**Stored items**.
((
-- ==== Sys2Proof/Tests/Slice0.lean ====
section
/-! SUPPORT. The model's own tests. Every expected word is written in the spec: the encodings of R61 and R64, the
vectors and scenarios of 95_test_vectors.md, or a word computed by hand from the rule cited. The witnesses at the
end show states and operands that meet the hypotheses of the statements. -/

namespace Sys2Proof.Tests

open Sys2Proof Sys2Proof.Machine Sys2Proof.Config Sys2Proof.Safety

set_option Elab.async false

/-! ### What well-formedness refuses (R65, R67) -/

theorem test_wellFormed_refuses_family0_end : Command.wellFormed ⟨0x09#8, 0#32, 0#32⟩ = false := by decide
theorem test_wellFormed_refuses_family1_end : Command.wellFormed ⟨0x17#8, 0#32, 0#32⟩ = false := by decide
theorem test_wellFormed_refuses_family2_end : Command.wellFormed ⟨0x23#8, 0#32, 0#32⟩ = false := by decide
theorem test_wellFormed_refuses_family3_end : Command.wellFormed ⟨0x33#8, 0#32, 0#32⟩ = false := by decide
theorem test_wellFormed_refuses_family4_end : Command.wellFormed ⟨0x44#8, 0#32, 0#32⟩ = false := by decide
theorem test_wellFormed_refuses_family5_end : Command.wellFormed ⟨0x56#8, 0#32, 0#32⟩ = false := by decide
theorem test_wellFormed_refuses_last_code : Command.wellFormed ⟨0xFF#8, 0#32, 0#32⟩ = false := by decide
theorem test_wellFormed_accepts_last_codes :
    ([0x08#8, 0x16#8, 0x22#8, 0x32#8, 0x43#8, 0x55#8].all fun op => Command.wellFormed ⟨op, 0#32, 0#32⟩) = true := by
  decide
/-- R65: 32 codes are legal and 224 are not. -/
theorem test_wellFormed_count : ((List.range 256).filter fun n => OpCode.legal (BitVec.ofNat 8 n)).length = 32 := by
  decide +kernel
theorem test_script_refuses_unknown_name : ScriptLine.wellFormed ⟨none, "ADD", .nan, some .nan⟩ = false := by decide
theorem test_script_refuses_missing_operand : ScriptLine.wellFormed ⟨none, "ATAN2", .nan, none⟩ = false := by decide
theorem test_script_refuses_extra_operand : ScriptLine.wellFormed ⟨none, "SIN", .nan, some .nan⟩ = false := by decide
theorem test_script_refuses_lower_case : ScriptLine.wellFormed ⟨none, "sin", .nan, none⟩ = false := by decide

/-! ### Words written out from R61 and R64, one for every constructor -/

theorem test_decode_family0 :
    decode 0x00_BFC00000_80000001#72 = .ok (.pass 0xBFC00000#32) ∧
    decode 0x01_BFC00000_80000001#72 = .ok (.getsign 0xBFC00000#32) ∧
    decode 0x02_BFC00000_80000001#72 = .ok (.getexp 0xBFC00000#32) ∧
    decode 0x03_BFC00000_80000001#72 = .ok (.getexpv 0xBFC00000#32) ∧
    decode 0x04_BFC00000_80000001#72 = .ok (.getmant 0xBFC00000#32) ∧
    decode 0x05_BFC00000_80000001#72 = .ok (.setsign 0xBFC00000#32 0x80000001#32) ∧
    decode 0x06_BFC00000_80000001#72 = .ok (.setexp 0xBFC00000#32 0x80000001#32) ∧
    decode 0x07_BFC00000_80000001#72 = .ok (.setmant 0xBFC00000#32 0x80000001#32) ∧
    decode 0x08_BFC00000_80000001#72 = .ok (.norm12 0xBFC00000#32) := by decide +kernel
theorem test_decode_family1 :
    decode 0x10_BFC00000_80000001#72 = .ok (.abs 0xBFC00000#32) ∧
    decode 0x11_BFC00000_80000001#72 = .ok (.copysign 0xBFC00000#32 0x80000001#32) ∧
    decode 0x12_BFC00000_80000001#72 = .ok (.floor 0xBFC00000#32) ∧
    decode 0x13_BFC00000_80000001#72 = .ok (.ceil 0xBFC00000#32) ∧
    decode 0x14_BFC00000_80000001#72 = .ok (.trunc 0xBFC00000#32) ∧
    decode 0x15_BFC00000_80000001#72 = .ok (.round 0xBFC00000#32) ∧
    decode 0x16_BFC00000_80000001#72 = .ok (.fract 0xBFC00000#32) := by decide +kernel
theorem test_decode_family2 :
    decode 0x20_BFC00000_80000001#72 = .ok (.invsqrt 0xBFC00000#32) ∧
    decode 0x21_BFC00000_80000001#72 = .ok (.sqrt 0xBFC00000#32) ∧
    decode 0x22_BFC00000_80000001#72 = .ok (.inv 0xBFC00000#32) := by decide +kernel
theorem test_decode_family3 :
    decode 0x30_BFC00000_80000001#72 = .ok (.cos 0xBFC00000#32) ∧
    decode 0x31_BFC00000_80000001#72 = .ok (.sin 0xBFC00000#32) ∧
    decode 0x32_BFC00000_80000001#72 = .ok (.tan 0xBFC00000#32) := by decide +kernel
theorem test_decode_family4 :
    decode 0x40_BFC00000_80000001#72 = .ok (.atan 0xBFC00000#32) ∧
    decode 0x41_BFC00000_80000001#72 = .ok (.atannorm 0xBFC00000#32) ∧
    decode 0x42_BFC00000_80000001#72 = .ok (.atan2 0xBFC00000#32 0x80000001#32) ∧
    decode 0x43_BFC00000_80000001#72 = .ok (.atan2norm 0xBFC00000#32 0x80000001#32) := by decide +kernel
theorem test_decode_family5 :
    decode 0x50_BFC00000_80000001#72 = .ok (.ln 0xBFC00000#32) ∧
    decode 0x51_BFC00000_80000001#72 = .ok (.exp 0xBFC00000#32) ∧
    decode 0x52_BFC00000_80000001#72 = .ok (.log2 0xBFC00000#32) ∧
    decode 0x53_BFC00000_80000001#72 = .ok (.log10 0xBFC00000#32) ∧
    decode 0x54_BFC00000_80000001#72 = .ok (.log 0xBFC00000#32 0x80000001#32) ∧
    decode 0x55_BFC00000_80000001#72 = .ok (.powf 0xBFC00000#32 0x80000001#32) := by decide +kernel
/-- The same reading with the table's numbering of the bits; the bits at and above `nbits` are zero. -/
theorem test_decodeTableWord :
    decodeTableWord 72 0x06_3FC00000_00000081 = some (.setexp 0x3FC00000#32 0x00000081#32) ∧
    decodeTableWord 72 0xFF_06_3FC00000_00000081 = some (.setexp 0x3FC00000#32 0x00000081#32) ∧
    decodeTableWord 64 0x06_3FC00000_00000081 = some (.pass 0x3FC00000#32) ∧
    decodeTableWord 72 0x24_40000000_00000000 = none := by decide +kernel
/-- R65: an undefined code is rejected by name. -/
theorem test_decode_rejects_by_name :
    decode 0x24_40000000_00000000#72 = .error (.illegalOpCode 0x24#8) := by decide +kernel
/-- R67: the command word of `ATAN2 3.0, 4.0`. -/
theorem test_encode_atan2 : encode (.atan2 0x40400000#32 0x40800000#32) = 0x42_40400000_40800000#72 := by
  decide +kernel
/-- R61's layout with a code of 16 bits (R5, D3; log 22): every bit of the code counts. -/
theorem test_decode_wider_code :
    decodeAt (opW := 16) 0x0006_3FC00000_00000081#80 = .ok (.setexp 0x3FC00000#32 0x00000081#32) ∧
    decodeAt (opW := 16) 0x0106_3FC00000_00000081#80 = .error (.illegalOpCode 0x0106#16) := by decide +kernel
/-- One step of a unit with codes of 16 bits (R5, R130; log 22). -/
theorem test_step_wider_code :
    (nextBy (execWith params) 1
      (⟨[], [PortIn.offer ⟨0x0010#16, 0xBFC00000#32, 0#32⟩], [], 0⟩ : State 16)).q = [⟨0x3FC00000#32, false⟩] := by
  decide +kernel

/-! ### Results: one step that accepts the word, at most two for each instruction (95_test_vectors.md part 2) -/

/-- The queue after one step from reset, in a unit that may hold one command, that is offered the word `w`. -/
def answerTo (w : CommandWord) : List Response := (nextBy exec 1 (State.reset.offerAt 1 w)).q
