-- ==== Sys2Proof/Machine/Flags.lean ====
section
/-! DEFINITION. The one flag, the capture-event flag CF, and what sets and clears it with CCR
(40_capture_unit R103 to R106). -/

namespace Sys2Proof.Machine

/-- A configured edge arrives: CCR takes CNT and CF is set, in one step (R103, R104, 20_memory R59). Where
CF is set already it stays set, and CCR is overwritten or held (R105). -/
def Capu.capture (overwrite : Bool) (c : Capu) : Capu :=
  { c with ccr := if c.cf && !overwrite then c.ccr else c.cnt, cf := true }

/-- CF <- 0, nothing else (R106). -/
def Capu.clearFlag (c : Capu) : Capu := { c with cf := false }

/-- n increments of CNT modulo 2^W (R101). -/
def Capu.count (cfg : Config) (n : Nat) (c : Capu) : Capu := { c with cnt := cfg.ticks (c.cnt + n) }

/-- The edge a change of ECHO to a level is: rising to 1, falling to 0 (R102). -/
def edgeTo : Bool → Edge
  | true => .rising
  | false => .falling

end Sys2Proof.Machine
end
))
**EXERCISE GOAL**.
Using the data above, extract exactly the lines from the one that holds "open Sys2Proof Sys2Proof.Machine" to the one that holds "theorem test_wellFormed_refuses_family2_end : Command.wellFormed", both ends included, and no others.

**TASK RESPONSE**.
open Sys2Proof Sys2Proof.Machine Sys2Proof.Config Sys2Proof.Safety

set_option Elab.async false

/-! ### What well-formedness refuses (R65, R67) -/

theorem test_wellFormed_refuses_family0_end : Command.wellFormed ⟨0x09#8, 0#32, 0#32⟩ = false := by decide
theorem test_wellFormed_refuses_family1_end : Command.wellFormed ⟨0x17#8, 0#32, 0#32⟩ = false := by decide
theorem test_wellFormed_refuses_family2_end : Command.wellFormed ⟨0x23#8, 0#32, 0#32⟩ = false := by decide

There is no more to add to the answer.